▸ TRY IT
Set down the data again in full, keeping every line exactly as it is.

▸ Stored data entries
-- ==== Sys2Proof/WellFormed.lean ====
section
/-! DEFINITION. Which terms stand for words of their own row: the check on an instruction and the check
on an instruction record. -/

namespace Sys2Proof

/-- An instruction is well-formed unless it is a PASS_OP00 term with every bit 0: that word is the row
NOP's (30_encoding.md R87: "a 65th row, NOP, is an alias: the one word 0x00000000"; log entry 8). -/
def Instr.wellFormed : Instr → Bool
  | .passOp00 rs rt imm => !(rs == 0 && rt == 0 && imm == 0)
  | .passOp01 _ _ _ => true
  | .passOp02 _ _ _ => true
  | .passOp03 _ _ _ => true
  | .passOp04 _ _ _ => true
  | .passOp05 _ _ _ => true
  | .passOp06 _ _ _ => true
  | .passOp07 _ _ _ => true
  | .passOp08 _ _ _ => true
  | .passOp0A _ _ _ => true
  | .passOp0B _ _ _ => true
  | .passOp0C _ _ _ => true
  | .passOp0D _ _ _ => true
  | .passOp0E _ _ _ => true
  | .passOp0F _ _ _ => true
  | .passOp10 _ _ _ => true
  | .passOp11 _ _ _ => true
  | .passOp12 _ _ _ => true
  | .passOp13 _ _ _ => true
  | .passOp14 _ _ _ => true
  | .passOp15 _ _ _ => true
  | .passOp16 _ _ _ => true
  | .passOp17 _ _ _ => true
  | .passOp18 _ _ _ => true
  | .passOp19 _ _ _ => true
  | .passOp1A _ _ _ => true
  | .passOp1B _ _ _ => true
  | .passOp1C _ _ _ => true
  | .passOp1D _ _ _ => true
  | .passOp1E _ _ _ => true
  | .passOp1F _ _ _ => true
  | .passOp20 _ _ _ => true
  | .passOp21 _ _ _ => true
  | .passOp22 _ _ _ => true
  | .passOp23 _ _ _ => true
  | .passOp24 _ _ _ => true
  | .passOp25 _ _ _ => true
  | .passOp26 _ _ _ => true
  | .passOp27 _ _ _ => true
  | .passOp28 _ _ _ => true
  | .passOp29 _ _ _ => true
  | .passOp2A _ _ _ => true
  | .passOp2B _ _ _ => true
  | .passOp2C _ _ _ => true
  | .passOp2D _ _ _ => true
  | .passOp2E _ _ _ => true
  | .passOp2F _ _ _ => true
  | .passOp30 _ _ _ => true
  | .passOp31 _ _ _ => true
  | .passOp32 _ _ _ => true
  | .passOp33 _ _ _ => true
  | .passOp34 _ _ _ => true
  | .passOp35 _ _ _ => true
  | .passOp36 _ _ _ => true
  | .passOp37 _ _ _ => true
  | .passOp38 _ _ _ => true
  | .passOp39 _ _ _ => true
  | .passOp3A _ _ _ => true
  | .passOp3B _ _ _ => true
  | .passOp3C _ _ _ => true
  | .passOp3D _ _ _ => true
  | .passOp3E _ _ _ => true
  | .passOp3F _ _ _ => true
  | .addiu _ _ _ => true
  | .nop => true

/-- A record is well-formed when its overlapping fields agree, as they do for every word (R82):
`rd = imm[15:11]` and `target` is `rs`, `rt`, `imm` side by side. -/
def InstrRecord.wellFormed (r : InstrRecord) : Bool :=
  r.rd == r.imm.extractLsb' 11 5 && r.target == r.rs ++ r.rt ++ r.imm

end Sys2Proof
end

▸ SOLUTION
-- ==== Sys2Proof/WellFormed.lean ====
section
/-! DEFINITION. Which terms stand for words of their own row: the check on an instruction and the check
on an instruction record. -/

namespace Sys2Proof

/-- An instruction is well-formed unless it is a PASS_OP00 term with every bit 0: that word is the row
NOP's (30_encoding.md R87: "a 65th row, NOP, is an alias: the one word 0x00000000"; log entry 8). -/
def Instr.wellFormed : Instr → Bool
  | .passOp00 rs rt imm => !(rs == 0 && rt == 0 && imm == 0)
  | .passOp01 _ _ _ => true
  | .passOp02 _ _ _ => true
  | .passOp03 _ _ _ => true
  | .passOp04 _ _ _ => true
  | .passOp05 _ _ _ => true
  | .passOp06 _ _ _ => true
  | .passOp07 _ _ _ => true
  | .passOp08 _ _ _ => true
  | .passOp0A _ _ _ => true
  | .passOp0B _ _ _ => true
  | .passOp0C _ _ _ => true
  | .passOp0D _ _ _ => true
  | .passOp0E _ _ _ => true
  | .passOp0F _ _ _ => true
  | .passOp10 _ _ _ => true
  | .passOp11 _ _ _ => true
  | .passOp12 _ _ _ => true
  | .passOp13 _ _ _ => true
  | .passOp14 _ _ _ => true
  | .passOp15 _ _ _ => true
  | .passOp16 _ _ _ => true
  | .passOp17 _ _ _ => true
  | .passOp18 _ _ _ => true
  | .passOp19 _ _ _ => true
  | .passOp1A _ _ _ => true
  | .passOp1B _ _ _ => true
  | .passOp1C _ _ _ => true
  | .passOp1D _ _ _ => true
  | .passOp1E _ _ _ => true
  | .passOp1F _ _ _ => true
  | .passOp20 _ _ _ => true
  | .passOp21 _ _ _ => true
  | .passOp22 _ _ _ => true
  | .passOp23 _ _ _ => true
  | .passOp24 _ _ _ => true
  | .passOp25 _ _ _ => true
  | .passOp26 _ _ _ => true
  | .passOp27 _ _ _ => true
  | .passOp28 _ _ _ => true
  | .passOp29 _ _ _ => true
  | .passOp2A _ _ _ => true
  | .passOp2B _ _ _ => true
  | .passOp2C _ _ _ => true
  | .passOp2D _ _ _ => true
  | .passOp2E _ _ _ => true
  | .passOp2F _ _ _ => true
  | .passOp30 _ _ _ => true
  | .passOp31 _ _ _ => true
  | .passOp32 _ _ _ => true
  | .passOp33 _ _ _ => true
  | .passOp34 _ _ _ => true
  | .passOp35 _ _ _ => true
  | .passOp36 _ _ _ => true
  | .passOp37 _ _ _ => true
  | .passOp38 _ _ _ => true
  | .passOp39 _ _ _ => true
  | .passOp3A _ _ _ => true
  | .passOp3B _ _ _ => true
  | .passOp3C _ _ _ => true
  | .passOp3D _ _ _ => true
  | .passOp3E _ _ _ => true
  | .passOp3F _ _ _ => true
  | .addiu _ _ _ => true
  | .nop => true

/-- A record is well-formed when its overlapping fields agree, as they do for every word (R82):
`rd = imm[15:11]` and `target` is `rs`, `rt`, `imm` side by side. -/
def InstrRecord.wellFormed (r : InstrRecord) : Bool :=
  r.rd == r.imm.extractLsb' 11 5 && r.target == r.rs ++ r.rt ++ r.imm

end Sys2Proof
end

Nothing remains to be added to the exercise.